Die Regierungen sollten auch sicherstellen, dass während der COVID-19-Pandemie die Menschenrechte aller in Haft befindlichen Personen gewahrt bleiben, wobei die spezifischen Bedürfnisse der am stärksten gefährdeten Inhaftierten, Menschen mit Behinderungen, schwangeren Frauen und jugendlichen Inhaftierten berücksichtigt werden. Alle den Inhaftierten auferlegten Beschränkungen sollten nicht diskriminierend, notwendig, verhältnismäßig, zeitlich begrenzt und transparent sein. Wenn beispielsweise Einschränkungen für Familienbesuche und andere externe Kontakte erforderlich erscheinen, sollten diese unbedingt durch alternative Regelungen wie den erweiterten Zugang zu Telefon- oder Videokommunikation gemindert werden. Die absolute Natur des Verbots von Folter und Misshandlung sollte niemals durch Maßnahmen in Gefängnissen beeinträchtigt werden, auch nicht im Falle einer Isolation aus gesundheitlichen Gründen.Empfehlungen der WHO Europa. Wie in den vorläufigen Leitlinien des IASC betont , sollten Gefangene weiterhin Zugang zu Informationen, Rechtsbeistand und unabhängigen Beschwerdemechanismen haben. Gefängnisüberwachungsmechanismen sollten in der Lage sein, die Situation weiterhin zu überwachen und gleichzeitig Vorkehrungen zu treffen, um zu vermeiden, dass Menschen weiteren Risiken ausgesetzt werden (Prinzip „keinen Schaden anrichten“).
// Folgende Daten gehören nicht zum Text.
-- ==== Sys2Proof/Laws/GraphMoves.lean ====
section
/-! SUPPORT. What the operations of Machine/Graph.lean may touch. -/

set_option Elab.async false
set_option linter.unusedTactic false
set_option linter.unreachableTactic false

namespace Sys2Proof.Machine

theorem State.releaseDone_moves {l_ : List Part} {z_ : State} {s : State}  (h_ : Moves l_ z_ s) (hl_ : Part.sub [.regs, .ebm, .mre, .gd, .sv] l_ = true) :
    Moves l_ z_ (State.releaseDone s ) := by
  refine h_.step ?_ hl_
  clear h_ hl_
  have h_ := Moves.refl [.regs, .ebm, .mre, .gd, .sv] s
  unfold State.releaseDone
  repeat' (first
    | with_reducible assumption
    | intro _
    | with_reducible apply Moves.ite
    | with_reducible apply Moves.foldl
    | exact (rfl : _ = true)
    | with_reducible apply State.effect_moves
    | split)

theorem State.admitCfg_moves {l_ : List Part} {z_ : State} {s : State} {v : Word} (h_ : Moves l_ z_ s) (hl_ : Part.sub [.regs, .pu, .out] l_ = true) :
    Moves l_ z_ (State.admitCfg s v) := by
  refine h_.step ?_ hl_
  clear h_ hl_
  have h_ := Moves.refl [.regs, .pu, .out] s
  unfold State.admitCfg
  repeat' (first
    | with_reducible assumption
    | (extract_lets -underBinder +onlyGivenNames x_; (clear_value x_; revert x_; intro _))
    | intro _
    | refine Moves.of_fst ?_ (by assumption)
    | with_reducible apply Moves.ite
    | with_reducible apply Moves.foldl
    | with_reducible apply Moves.foldl_fst
    | exact (rfl : _ = true)
    | with_reducible apply State.pairHold_moves
    | with_reducible apply State.setB_moves
    | with_reducible apply State.writeReg_moves)

theorem State.affinityOver_moves {l_ : List Part} {z_ : State} {s : State} {n : ℕ} (h_ : Moves l_ z_ s) (hl_ : Part.sub [.gd] l_ = true) :
    Moves l_ z_ (State.affinityOver s n) := by
  refine h_.step ?_ hl_
  clear h_ hl_
  have h_ := Moves.refl [.gd] s
  unfold State.affinityOver
  repeat' (first
    | with_reducible assumption
    | (extract_lets -underBinder +onlyGivenNames x_; (clear_value x_; revert x_; intro _))
    | intro _
    | with_reducible apply Moves.ite
    | with_reducible apply Moves.foldl
    | exact (rfl : _ = true)
    | split
    | with_reducible apply Moves.gd)

theorem State.setTap_moves {l_ : List Part} {z_ : State} {s : State} {t : ℕ} {r : TapSt} (h_ : Moves l_ z_ s) (hl_ : Part.sub [.mre] l_ = true) :
    Moves l_ z_ (State.setTap s t r) := by
  refine h_.step ?_ hl_
  clear h_ hl_
  have h_ := Moves.refl [.mre] s
  unfold State.setTap
  repeat' (first
    | with_reducible assumption
    | (extract_lets -underBinder +onlyGivenNames x_; (clear_value x_; revert x_; intro _))
    | intro _
    | with_reducible apply Moves.ite
    | with_reducible apply Moves.foldl
    | exact (rfl : _ = true)
    | split
    | with_reducible apply Moves.mre)

theorem State.noTimer_moves {l_ : List Part} {z_ : State} {s : State} {r : EntryRef} {e : Sqe} (h_ : Moves l_ z_ s) (hl_ : Part.sub [.regs, .qe, .bm, .xb, .fn, .pu, .out] l_ = true) :
    Moves l_ z_ (State.noTimer s r e) := by
  refine h_.step ?_ hl_
  clear h_ hl_
  have h_ := Moves.refl [.regs, .qe, .bm, .xb, .fn, .pu, .out] s
  unfold State.noTimer
  repeat' (first
    | with_reducible assumption
    | intro _
    | with_reducible apply Moves.ite
    | with_reducible apply Moves.foldl
    | exact (rfl : _ = true)
    | with_reducible apply State.completeM_moves
    | with_reducible apply State.setB_moves)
Global pandemic threat – 3D corona virus illustration

Um der Herausforderung der Bekämpfung des Coronavirus-Ausbruchs in Haftanstalten wirksam zu begegnen, sollten die Mitgliedstaaten dringend einen humanen und umfassenden Krisenplan verabschieden und umsetzen, der von angemessenen personellen und finanziellen Ressourcen unterstützt wird und den Bedürfnissen derjenigen entspricht, die Gefängnisse verlassen, und derjenigen, die Gefängnisse verlassen in Haft und Gefängnispersonal bleiben. Dies sollte in Absprache und Zusammenarbeit mit relevanten Menschenrechtsakteuren erfolgen, insbesondere mit nationalen Präventionsmechanismen, anderen unabhängigen Überwachungsgremien, nationalen Menschenrechtsstrukturen und Menschenrechts-NGOs.